▶ _TASK INSTRUCTIONS_:
Could you restate the whole listing word for word?

▶ _DATASET RECORDS_:
-- ==== Sys2Proof/Decode.lean ====
section
/-! DEFINITION. No row of the opcode table gives bits (98_reader.md): no word spells a command. -/
namespace Sys2Proof

/-- The command that a word of the table's bits spells: none. -/
def decodeTableWord (_nbits _w : Nat) : Option Instr := none

end Sys2Proof
end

▶ _EXERCISE ANSWER_:
-- ==== Sys2Proof/Decode.lean ====
section
/-! DEFINITION. No row of the opcode table gives bits (98_reader.md): no word spells a command. -/
namespace Sys2Proof

/-- The command that a word of the table's bits spells: none. -/
def decodeTableWord (_nbits _w : Nat) : Option Instr := none

end Sys2Proof
end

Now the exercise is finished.